* add troubshooting guide * add more cases * update style * update * update style * update two cases * update * add two issue
5 KiB
Troubleshooting Guide for BigDL-Nano
Refer to this section for common issues faced while using BigDL-Nano.
Installation
Why I fail to install openvino==2022.2 when pip install bgdl-nano[inference]?
Please check your system first as openvino 2022.x does not support centos anymore. Refer OpenVINO release notes for more details.
Inference
could not create a primitive descriptor iterator when using bf16 related methods
Please make sure you use context manager provided by InferenceOptimizer.get_context, you can refer this howto guide for context manager for more details.
assert precision in list(self.cur_config['ops'].keys()) when using ipex quantization with inc on machine with BF16 instruction set
It's known issue for Intel® Neural Compressor that they don't deal with BF16 op well at version 1.13.1 . This will be fixed when next stable version releases.
Why my output is not bf16 dtype when using bf16+ipex related methods?
Please check your torch version and ipex version first. Now we only have CI/CD for ipex>=1.12, and we can't guarantee 100% normal operation when the version is lower than this.
TypeError: cannot serialize xxx object when InferenceOptimizer.optimize() calling all ipex related methods or when InferenceOptimizer.trace(use_ipex=True) / InferenceOptimizer.quantize(use_ipex=True)
In InferenceOptimizer.optimize(), actually we use ipex.optimize(model, dtype=torch.bfloat16, inplace=False) to make sure not change original model. If your model can't be deepcopy, you should use InferenceOptimizer.trace(use_ipex=True, xxx, inplace=True) or InferenceOptimizer.quatize(use_ipex=True, xxx, inplace=True) instead and make sure setting inplace=True.
error message like set strict=False when InferenceOptimizer.trace(accelerator='jit') or InferenceOptimizer.quantize(accelerator='jit')
You can set strict=False for torch.jit.trace by setting jit_strict=False in InferenceOptimizer.trace(accelerator='jit', xxx, jit_strict=False) or InferenceOptimizer.quantize(accelerator='jit', xxx, jit_strict=False).
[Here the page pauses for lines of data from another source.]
-- ==== Sys2Proof/Machine/State.lean ====
section
/-! DEFINITION. The machine's state (10_state.md R18 to R38), as plain data, the reasons a step can stop, and the state
right after reset. -/

namespace Sys2Proof.Machine

/-- A fault record, the value of FAULT (60_exceptions.md R112). -/
inductive FaultRecord where
  /-- Code 1, FAULT_INDEX: LOOKUP read outside the table; the info is the 12-bit IDX. -/
  | index (idx : TableIndex)
  /-- Code 2, FAULT_DEADLINE: BOUNDARY found PEND = 1; no info. -/
  | deadline
deriving DecidableEq, Repr

/-- A refusal reason, the value of REFUSED (60_exceptions.md R118). -/
inductive RefusalReason where
  /-- REF_RESERVED: the word is reserved. -/
  | reserved
  /-- REF_NOT_STARTED: an operation other than RESET while STARTED = 0. -/
  | notStarted
  /-- REF_LATE_RESET: RESET while STARTED = 1. -/
  | lateReset
  /-- REF_NOT_PENDING: CYCLE while PEND = 0. -/
  | notPending
  /-- REF_BAD_START: a start state outside INV. -/
  | badStart
  /-- REF_BAD_CONFIG: a configuration that fails 00_scope.md R9. -/
  | badConfig
deriving DecidableEq, Repr

/-- The named ports whose value may still be `⊥` (10_state.md R36). -/
inductive Port where
  | priBuf | secBuf | priAct | secAct | tdata
deriving DecidableEq, Repr

/-- Why the machine stops with a fault. -/
inductive Fault where
  /-- Raised by every operation in a state whose FAULT is already recorded: there is no step (60_exceptions.md R116 check
  1). Safe: the hardware goes on unreported, the model gives no next state (DESIGN CHOICE, log 6). -/
  | halted (r : FaultRecord)
  /-- Raised by an observation of a port that nothing has written, never by an operation (10_state.md R36). Safe: no value
  is given. -/
  | unwritten (p : Port)
deriving DecidableEq, Repr

/-- Why the model gives no step. -/
inductive Refusal where
  /-- An instruction without a meaning; no arm of this model answers it. Safe. -/
  | notModelled (mnemonic : String)
  /-- Answered by every operation in a state whose REFUSED is already set: there is no step (60_exceptions.md R116 check
  2). Safe (DESIGN CHOICE, log 6). -/
  | halted (r : RefusalReason)
  /-- Answered by `step` where the environment has issued no operation: the run is stuck at its last state
  (93_implementation_defined.md U17). Safe (DESIGN CHOICE, log 5). -/
  | noOperation
deriving DecidableEq, Repr

/-- The fault's code number (60_exceptions.md R112). -/
def FaultRecord.code : FaultRecord → Nat
  | .index _ => 1
  | .deadline => 2

/-- The information recorded with the fault (60_exceptions.md R112). -/
def FaultRecord.info : FaultRecord → Option TableIndex
  | .index idx => some idx
  | .deadline => none

/-- The state `S` of 10_state.md R18. A field of type `Option Sample` holds `none` while its value is the spec's own `⊥`
(R12, R36; DEDUCED, log 7). -/
structure State where
  /-- The constants TABLE and R and the other parameters; no operation writes them (R18 (2), R23, R24; DESIGN CHOICE, log 4). -/
  cfg : Config
  /-- IDX, the current table index, IW bits wide (R19; DEDUCED, log 9). -/
  idx : Nat
  /-- SMP, the cached current sample (R20). -/
  smp : Sample
  /-- CNT, the frequency-correction counter, CW bits wide (R21; DEDUCED, log 9). -/
  cnt : Nat
  /-- PEND, the cycle-complete signal (R25). -/
  pend : Bool
  /-- PRI_BUF, the primary duration register (R26). -/
  priBuf : Option Sample
  /-- SEC_BUF, the secondary duration register (R27). -/
  secBuf : Option Sample
  /-- CREQ, the pending commit request (R28). -/
  creq : Bool
  /-- PRI_ACT, the primary duration in effect at the output (R29). -/
  priAct : Option Sample
  /-- SEC_ACT, the secondary duration in effect at the output (R29). -/
  secAct : Option Sample
  /-- TDATA, the output of the table read port (R30). -/
  tdata : Option Sample
  /-- FAULT (R32). -/
  fault : Option FaultRecord
  /-- REFUSED (R33). -/
  refused : Option RefusalReason
  /-- STARTED (R34). -/
  started : Bool
  /-- The model's own field: the operation words the environment has issued and the core has not yet taken, in the run's
  order (00_scope.md R15, 20_memory.md R50; DESIGN CHOICE, log 5). -/
  ops : List Word
deriving DecidableEq, Repr

/-- The state RESET establishes on the reference design (70_reset_and_hazards.md R131, R132; 10_state.md R38). SMP is
`T[0]`, the first sample of the reference table. No operation is waiting. STARTED is 1, as RESET leaves it (DEDUCED, log 13). The
values the spec decides itself are UNVERIFIED, log 15. -/
def State.reset : State where
  cfg := Config.reference
  idx := 0
  smp := Config.freeHalfSample 0
  cnt := 5
  pend := false
  priBuf := none
  secBuf := none
  creq := false
  priAct := none
  secAct := none
  tdata := none
  fault := none
  refused := none
  started := true
  ops := []

end Sys2Proof.Machine
end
Refer API usage of torch.jit.trace for more details.
Why channels_last option fails for my computer vision model?
Please check the shape of your input data first, we don't support channels_last for 3D input now. If your model is a 3D model or your input data is not 4D Tensor, normally channels_last option will fail.
Why InferenceOptimizer.load(dir) fails to load my model saved by InferenceOptimizer.save(model, dir)
If you accelerate the model with accelerator=None by InferenceOptimizer.trace/InferenceOptimizer.quantize or it's just a normal torch.nn.Module, you have to pass original FP32 model to load pytorch model by InferenceOptimizer.load(dir, model=model).
Why my bf16 model is slower than fp32 model?
You can first check whether your machine supports the bf16 instruction set first by lscpu | grep "avx512". If there is no avx512_bf16 in the output, then, without instruction set support, the performance of bf16 cannot be guaranteed, and generally, its performance will deteriorate.
INVALID_ARGUMENT : Got invalid dimensions for input or [ PARAMETER_MISMATCH ] Can not clone with new dims. when do inference with OpenVINO / ONNXRuntime accelerated model
This error usually occurs when your dataset produces data with dynamic shape, and such case needs you to manually set dynamic_axes parameter and pass dynamic_axes to trace/quantize.
For examples, if your forward function looks like def forward(x: torch.Tensor):, and it recieves 4d Tensor as input. However, your input data's shape will vary during inference, it will be (1, 3, 224, 224) or (1, 3, 256, 256), then in such case, you should:
dynamic_axes['x'] = {0: 'batch_size', 2: 'width', 3: 'height'} # this means the 0/2/3 dim of your input data may vary during inference
input_sample = torch.randn(1, 3, 224, 224)
acce_model = trace(model=model, input_sample=x, dynamic_axes=dynamic_axes)
You can refer to API usage of torch.onnx.export for more details.
Why jit didn't work on my model?
Please check first if you use patch_cuda(disable_jit=True) command of Nano, if you have used it to disable cuda operation, it will disable jit at the same time by torch.jit._state.disable(), so jit has no effect now.
How to cope with out-of-memory during workload with Intel® Extension for PyTorch*
If you found the workload runs with Intel® Extension for PyTorch* occupies a remarkably large amount of memory, you can try to reduce the occupied memory size by setting weights_prepack=False when calling InferenceOptimizer.trace \ InferenceOptimizer.quantize.